_Data extract_
-- ==== Sys2Proof/Decode.lean ====
section
/-! DEFINITION. From a command word to a command (30_encoding.md R72 to R77) and back. Decoding is total: a word is a
command or is rejected by name. Whether the configuration has the command's feature is asked after it (R76, `validCommand`). -/

namespace Sys2Proof

/-- Why a word is no command (R77). Each is reported by the machine as the result INVALID (R76). -/
inductive DecodeError where
  /-- A bit of CMD[31:9] is 1. -/
  | reservedBits
  /-- CMD[7:0] is no assigned OPCODE of R74. -/
  | unassignedOpcode
  /-- CMD[8] is 1 and the OPCODE is not MAP_BOOT's. -/
  | directionBit
deriving DecidableEq, Repr

/-- R72: OPCODE = CMD[7:0]. -/
def opcodeField (w : Word) : BitVec 8 := w.extractLsb' 0 8

/-- R72: DIR = CMD[8]. -/
def dirField (w : Word) : BitVec 1 := w.extractLsb' 8 1

/-- R72: the reserved bits CMD[31:9]. -/
def reservedField (w : Word) : BitVec 23 := w.extractLsb' 9 23

/-- R72: DIR 0 is download, 1 is upload. -/
def Direction.ofBit (b : BitVec 1) : Direction :=
  if b = 1#1 then .upload else .download

/-- R72, R32: the bit of a direction. -/
def Direction.bit : Direction → BitVec 1
  | .download => 0#1
  | .upload => 1#1

/-- R74: the assigned opcodes; the direction is MAP_BOOT's operand. -/
def instrOfOpcode (op : BitVec 8) (dir : Direction) : Option Instr :=
  if op = 0x01#8 then some (.mapBoot dir)
  else if op = 0x02#8 then some .mapDl
  else if op = 0x03#8 then some .setMagic
  else if op = 0x10#8 then some .prepare
  else if op = 0x11#8 then some .loadBin
  else if op = 0x12#8 then some .loadNv
  else if op = 0x13#8 then some .xmit
  else if op = 0x20#8 then some .ulStep1
  else if op = 0x21#8 then some .ulStep2
  else if op = 0x30#8 then some .bootStart
  else if op = 0x31#8 then some .cpStart
  else if op = 0x40#8 then some .crashLog
  else none

/-- R76: the conditions on the word itself, in `valid`'s order. -/
def decode (w : Word) : Except DecodeError Instr :=
  if reservedField w ≠ 0#23 then .error .reservedBits
  else
    match instrOfOpcode (opcodeField w) (Direction.ofBit (dirField w)) with
    | none => .error .unassignedOpcode
    | some i =>
      if dirField w = 1#1 ∧ opcodeField w ≠ 0x01#8 then .error .directionBit
      else .ok i

/-- R76: the command a word is under a configuration, its feature asked; `none` is an invalid word. -/
def validCommand (p : Params) (w : Word) : Option Instr :=
  match decode w with
  | .error _ => none
  | .ok i => if i.present p then some i else none

/-- R74: a command's OPCODE. -/
def Instr.opcode : Instr → BitVec 8
  | .mapBoot _ => 0x01#8
  | .mapDl => 0x02#8
  | .setMagic => 0x03#8
  | .prepare => 0x10#8
  | .loadBin => 0x11#8
  | .loadNv => 0x12#8
  | .xmit => 0x13#8
  | .ulStep1 => 0x20#8
  | .ulStep2 => 0x21#8
  | .bootStart => 0x30#8
  | .cpStart => 0x31#8
  | .crashLog => 0x40#8

/-- R72: a command's DIR bit, 0 for every command but MAP_BOOT. -/
def Instr.dirBit : Instr → BitVec 1
  | .mapBoot dir => dir.bit
  | .mapDl => 0#1
  | .setMagic => 0#1
  | .prepare => 0#1
  | .loadBin => 0#1
  | .loadNv => 0#1
  | .xmit => 0#1
  | .ulStep1 => 0#1
  | .ulStep2 => 0#1
  | .bootStart => 0#1
  | .cpStart => 0#1
  | .crashLog => 0#1

/-- R72: the word of a command: 23 zeros, DIR, OPCODE. -/
def encode (i : Instr) : Word := 0#23 ++ i.dirBit ++ i.opcode

/-- The host's question: the command this decoder reads from a table word of `nbits` bits, the bits above them 0. A
command is exactly 32 bits (R72), so a number that needs more is none. -/
def decodeTableWord (nbits w : Nat) : Option Instr :=
  let bits := w % 2 ^ nbits
  if bits < 2 ^ 32 then
    match decode (BitVec.ofNat 32 bits) with
    | .ok i => some i
    | .error _ => none
  else none

/-- R22: the register at an offset of the host's window; `none` where no register is. -/
def regAt (off : Nat) : Option Reg :=
  match off with
  | 0x00 => some .cmd
  | 0x04 => some .status
  | 0x08 => some .result
  | 0x0C => some .ctrl
  | 0x10 => some .irqStatus
  | 0x14 => some .irqEnable
  | 0x18 => some .xferSrc
  | 0x1C => some .xferTotal
  | 0x20 => some .xferFrameCap
  | 0x24 => some .xferCount
  | 0x28 => some .ulDst
  | 0x2C => some .ulDstLen
  | 0x30 => some .crashDst
  | 0x34 => some .mapBuf
  | 0x38 => some .mapSize
  | 0x3C => some .mapTag
  | 0x40 => some .mapCount
  | 0x44 => some .mapInfo
  | 0x48 => some .progTotal
  | 0x4C => some .progRemain
  | 0x50 => some .progSent
  | 0x54 => some .curSrc
  | 0x58 => some .curFrame
  | 0x5C => some .curTag
  | 0x60 => some .curCount
  | 0x64 => some .ulLastSize
  | 0x68 => some .ulLastTag
  | 0x6C => some .ulLastCount
  | 0x70 => some .mbxInView
  | 0x74 => some .mbxOutView
  | 0x78 => some .lastUnrecog
  | 0x7C => some .pollLeft
  | 0x80 => some .caps
  | _ => none

end Sys2Proof
end

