-- ==== Sys2Proof/Machine/Download.lean ====
section
/-! DEFINITION. The download commands and the Continuation unit (41_download.md). A meaning is one Command-unit step
(60_exceptions.md R127) of its command, in the phase the state holds; in a phase that is none of the command's later ones
it is the command's first phase (log 11). -/

namespace Sys2Proof.Machine

/-- R89, phase START. -/
def prepareStart (s : State) : State :=
  { s with
    dlState := .awaitingPeerReady
    prog := { total := 0#32, remain := 0#32, sent := 0#32 }
    cur := { src := 0#32, frame := 0#32, tag := 0#32, count := 0#32 }
    contPending := false }

/-- R89: PREPARE. -/
def execPrepare (s : State) : Result :=
  match s.phase with
  | .wait =>
    pollTick s.copyStarted
      (fun s => .next (finish .ok { consumeLatch .copyStarted s with dlState := .peerReady }))
      (fun s => fail .timeout { s with dlState := .timeoutFailed }) s
  | _ => .next (startPoll s.cfg.nPrepare .wait (prepareStart s))

/-- R91, phase SETUP. -/
def loadSetup (k : LoadKind) (s : State) : State :=
  { s with
    prog := { total := s.ops.total, remain := s.ops.total, sent := 0#32 }
    cur :=
      { src := s.ops.src
        frame := minWord s.ops.cap s.ops.total
        tag := k.tag s.cfg
        count := k.firstCount s.ops }
    contPending := false
    dlState := .transferring }

/-- R90, R91: CHECK and, when it passes, SETUP in the same step. -/
def loadStart (k : LoadKind) (s : State) : Result :=
  match loadCheck s with
  | some code => fail code s
  | none => .next { loadSetup k s with phase := .frame (.byte 0) }

/-- R91, phase FIRST_FRAME: one access of it. WAIT starts as its Send is made. -/
def loadFrame (k : LoadKind) (p : FramePos) (s : State) : Result :=
  commandAccess s fun s =>
    onOk (frameAccess p s) fun r =>
      match r.1 with
      | some q => .next { r.2 with phase := .frame q }
      | none => .next (startPoll (k.budget r.2.cfg) .wait (releaseCommand r.2))

/-- R92: the size check, which sets COPY_COMPLETE. -/
def sizeCheck (s : State) : State :=
  if s.prog.sent.toNat ≥ s.prog.total.toNat then setLatch .copyComplete s else s

/-- R92: one tick of LOAD's wait. -/
def loadWait (s : State) : Result :=
  pollTick (sizeCheck s).copyComplete
    (fun s => .next (finish .ok (consumeLatch .copyComplete s)))
    (fun s => fail .timeout
      { s with dlState := .timeoutFailed, cur := { s.cur with tag := 0#32 }, contPending := false })
    (sizeCheck s)

/-- One Command-unit step of a LOAD (R90 to R92). -/
def loadStep (k : LoadKind) (s : State) : Result :=
  match s.phase with
  | .frame p => loadFrame k p s
  | .wait => loadWait s
  | _ => loadStart k s

/-- R93: LOAD_BIN. -/
def execLoadBin (s : State) : Result := loadStep .bin s

/-- R94: LOAD_NV. -/
def execLoadNv (s : State) : Result := loadStep .nv s

/-- R99, phase XFER: one access of it. -/
def xmitAccess (p : XmitPos) (s : State) : Result :=
  commandAccess s fun s =>
    match p with
    | .byte i =>
      if i < s.ops.total.toNat then
        onOk (hostRead1 (byteAddr s.ops.src i) s) fun r => .next { r.2 with phase := .xmit (.put i r.1) }
      else
        onOk (memWrite4 s.map.size.toNat s.ops.total s) fun s => .next { s with phase := .xmit .send }
    | .put i b =>
      onOk (memWrite1 (byteAddr s.map.buf i) b s) fun s => .next { s with phase := .xmit (.byte (i + 1)) }
    | .send => .next (finish .ok (send s.cfg.codeXmitSent s))

/-- R99: XMIT. -/
def execXmit (s : State) : Result :=
  match s.phase with
  | .xmit p => xmitAccess p s
  | _ =>
    match xmitCheck s with
    | some code => fail code s
    | none => .next { s with phase := .xmit (.byte 0) }

/-! ### The Continuation unit -/

/-- R96: the registers the per-frame step advances. -/
def advanceFrame (s : State) : State :=
  { s with
    cur :=
      { src := s.cur.src + s.cur.frame
        frame := minWord s.cur.frame (s.prog.remain - s.cur.frame)
        tag := s.cur.tag
        count :=
          if s.cur.tag ≠ s.cfg.tagNv ∨ s.cfg.nvCountIncrements = true then s.cur.count + 1#32 else s.cur.count }
    prog :=
      { total := s.prog.total
        remain := s.prog.remain - s.cur.frame
        sent := s.prog.sent + s.cur.frame } }

/-- R96: the per-frame step up to its first access. -/
def perFrame (s : State) : State :=
  if s.dlState ≠ .transferring then s
  else if (advanceFrame s).prog.sent.toNat ≥ (advanceFrame s).prog.total.toNat then
    { advanceFrame s with dlState := .complete, cur := { (advanceFrame s).cur with tag := 0#32 } }
  else { advanceFrame s with cont := .frame (.byte 0), lock := .continuation }

/-- R95, R128: whether the Continuation unit may step. -/
def continuationEnabled (s : State) : Bool :=
  match s.cont with
  | .idle => s.contPending && decide (s.lock = .free)
  | .frame _ => decide (s.lock ≠ .command)

/-- One access of the continuation's FrameTransfer; the lock is released after its Send (10 R51). -/
def continuationAccess (p : FramePos) (s : State) : Result :=
  onOk (frameAccess p { s with lock := .continuation }) fun r =>
    match r.1 with
    | some q => .next { r.2 with cont := .frame q }
    | none => .next { r.2 with cont := .idle, lock := .free }

/-- R95, R96: one transition of the Continuation unit; none when it is not enabled. -/
def continuationStep (s : State) : Result :=
  if continuationEnabled s then
    match s.cont with
    | .idle => .next (perFrame { s with contPending := false })
    | .frame p => continuationAccess p s
  else .next s

end Sys2Proof.Machine
end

_Prompt_
Say how many lines above contain the string "directionBit", writing only the number.

_Solution for this exercise_
2